8. A circuit system for operating an image object tagging method, comprising: Obtain an image; The image is divided into one or more blocks using an object classification method. Each block is classified into a category and assigned a category label. The category label of each block corresponds to a depth range. The depth information of each pixel in the image is estimated using a depth estimation method. Based on the classification labels of each block of the image, the depth information of each pixel in each block is compared with the depth range corresponding to the classification label of the block to determine whether the depth information of each pixel in each block matches the classification of the block to which the pixel belongs. as well as When the depth information of any pixel in each block exceeds the depth range of its block, it is determined that the pixel does not match the classification of its block; when the depth information of any pixel in each block matches the classification of its block, the circuit system sets a weight according to the classification label of each block, and then performs a post-processing process on the image according to the weight of each block. If the depth information of any pixel does not match the classification of the block to which that pixel belongs, it is considered noise.

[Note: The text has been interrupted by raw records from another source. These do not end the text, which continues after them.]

-- ==== Sys2Proof/Machine/State.lean ====
section
/-! DEFINITION. The state of the machine (spec/10_state.md R10 to R25), the moves of the host (spec/60_exceptions.md R125,
R126), the reasons a step can stop, and the state after reset (R25). -/

namespace Sys2Proof.Machine

/-- The two directions of the byte transform and of the block operations (R2, R96, R97). -/
inductive Dir where
  | recover
  | obfuscate
deriving DecidableEq, Repr

/-- The operations that reach memory (R23): DIGEST, and RECOVER or OBFUSCATE. -/
inductive SpanOp where
  | digest
  | block (d : Dir)
deriving DecidableEq, Repr

/-- `PHASE` (R13, R99, R126): the part of an operation in progress, with the operation it belongs to and, in the three
loops R99 counts with `j`, the next `j`. Only the cells of R99's table exist. The operation and `j` are state the spec only
implies (assumption 21). -/
inductive Phase where
  /-- `IDLE`: no operation in progress. -/
  | idle
  /-- `CHECK`. -/
  | check (op : SpanOp)
  /-- `SEED`. -/
  | seed (d : Dir)
  /-- `XFORM`. -/
  | xform (d : Dir)
  /-- `SUMINIT`. -/
  | sumInit (op : SpanOp)
  /-- `SUM`. -/
  | sum (op : SpanOp)
  /-- `FIX`, about to do step `j` of the de-collision pass. -/
  | fix (op : SpanOp) (j : Nat)
  /-- `CMP`, about to compare digest byte `j` (RECOVER only). -/
  | cmp (j : Nat)
  /-- `HDR`, about to write digest byte `j` (OBFUSCATE only). -/
  | hdr (j : Nat)
  /-- `DONE`. -/
  | done (op : SpanOp)
deriving DecidableEq, Repr

/-- A move of the host between operations (R60's `host:` lines, R125). -/
inductive HostMove where
  /-- `host: BUFV <- b`. -/
  | writeBufv (b : Bool)
  /-- `host: BUF <- name`: the reference, and the bytes the host's buffer of that name holds (R16, R30, R37). -/
  | writeBuf (ref : Nat) (bytes : List Byte)
  /-- `host: LEN <- n`. -/
  | writeLen (n : Word)
  /-- `host: buf[off] <- v`. -/
  | writeByte (off : Nat) (v : Byte)
  /-- A write of `w` to `CMD`, the operation taken as one transition (the operation level of R9). -/
  | writeCmd (w : Word)
  /-- A write of `w` to `CMD`, the operation taken in the steps of R99 (the step level of R9). -/
  | writeCmdBySteps (w : Word)
  /-- The platform's reset (R130). -/
  | reset
deriving DecidableEq, Repr

/-- The bytes of the current buffer (R23, R30): pairs of an offset and a byte, in the canonical form `Memory.wf`. -/
abbrev Memory := List Host.Cell

/-- The state (R10), with the model's own `draw` and `host` (assumptions 2 and 7). `CMD` "keeps no value" (R15) and is no
field. -/
structure State where
  /-- `K`, the key byte (R11). -/
  k : Byte
  /-- `ACC[0..15]`, the checksum accumulator (R12). -/
  acc : Slots
  /-- `IDX`, the byte index (R13). -/
  idx : Word
  /-- `CNT`, the mismatch counter (R13). -/
  cnt : BitVec 5
  /-- `PHASE` (R13). -/
  phase : Phase
  /-- `BUFV`, a buffer is present (R16). -/
  bufv : Bool
  /-- `BUF`, the buffer reference (R16), of OPEN width. -/
  buf : Nat
  /-- `LEN`, the length operand (R17). -/
  len : Word
  /-- `RES`, the return value (R18). -/
  res : Word
  /-- `ERR`, the error code (R19). -/
  err : BitVec 2
  /-- `DOUT`, the byte result (R20). -/
  dout : Byte
  /-- `DG[0..15]`, the digest result (R21). -/
  dg : Slots
  /-- The current buffer (R23, R30). -/
  mem : Memory
  /-- `EXTENT`: how many bytes lie behind `BUF` (R5, R37). -/
  extent : Nat
  /-- The number of the next free value: the model's own. -/
  draw : Nat
  /-- The host's moves still to come: the model's own. -/
  host : List HostMove
deriving DecidableEq, Repr

/-- Why the machine stops with a fault. -/
inductive Fault where
  /-- A byte at or beyond `EXTENT`, which does not exist (R23), was accessed: raised by a host write of a buffer byte and by
  a sequencer step in a state no run reaches. No operation that passes its checks raises it. Safe: the model stops where the
  spec gives no effect (assumption 11). -/
  | noSuchOffset
deriving DecidableEq, Repr

/-- Why an operation is refused. -/
inductive Refusal where
  /-- Raised by exec's arms that have no meaning yet (none). Safe. -/
  | notModelled (mnemonic : String)
  /-- Raised by DIGEST, RECOVER and OBFUSCATE when `LEN > EXTENT`: the host broke its duty, and "a model must refuse such an
  operation" (R37, U3). Safe (assumption 12). -/
  | hostDutyExtent
deriving DecidableEq, Repr

/-- The outcome of a step. -/
abbrev Result := Host.Outcome State Fault Refusal

/-- The values of R25, with what R25 leaves unspecified drawn as free values number `draw` (assumption 6); the buffer and
the host's coming moves, which reset does not touch (R25, R130), are given. DESIGN CHOICE (assumption 23): `BUF` being
unspecified after reset, which bytes it designates until the host writes it again is open; the model keeps the former
buffer's bytes and `EXTENT` as those of the current buffer. Unsafe. -/
def State.afterReset (draw : Nat) (mem : Memory) (extent : Nat) (host : List HostMove) : State where
  k := Config.freeByte draw
  acc := Config.freeSlots draw
  idx := Config.freeWord draw
  cnt := Config.freeCount draw
  phase := .idle
  bufv := false
  buf := Config.freeRef draw
  len := 0
  res := 0
  err := 0
  dout := 0
  dg := Vector.replicate 16 0
  mem := mem
  extent := extent
  draw := draw + 1
  host := host

/-- The machine right after reset, before the host has supplied a buffer or made a move (R25, R130). -/
def State.reset : State := State.afterReset 0 [] 0 []

end Sys2Proof.Machine
end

9. The circuitry of claim 8, wherein, Each block is assigned a classification label corresponding to a depth range. When the depth information of any pixel in a block exceeds the depth range of its block, the pixel is determined not to match the classification of its block. In each block, a depth difference is obtained based on the individual depth information of multiple pixels in the block. Pixels in the block whose depth difference is greater than a depth difference threshold are considered noise. Furthermore, a relative positional relationship is established between the multiple blocks with different classification labels. By comparing the depth information of the pixels in the multiple blocks, pixels that do not conform to the relative positional relationship are regarded as noise.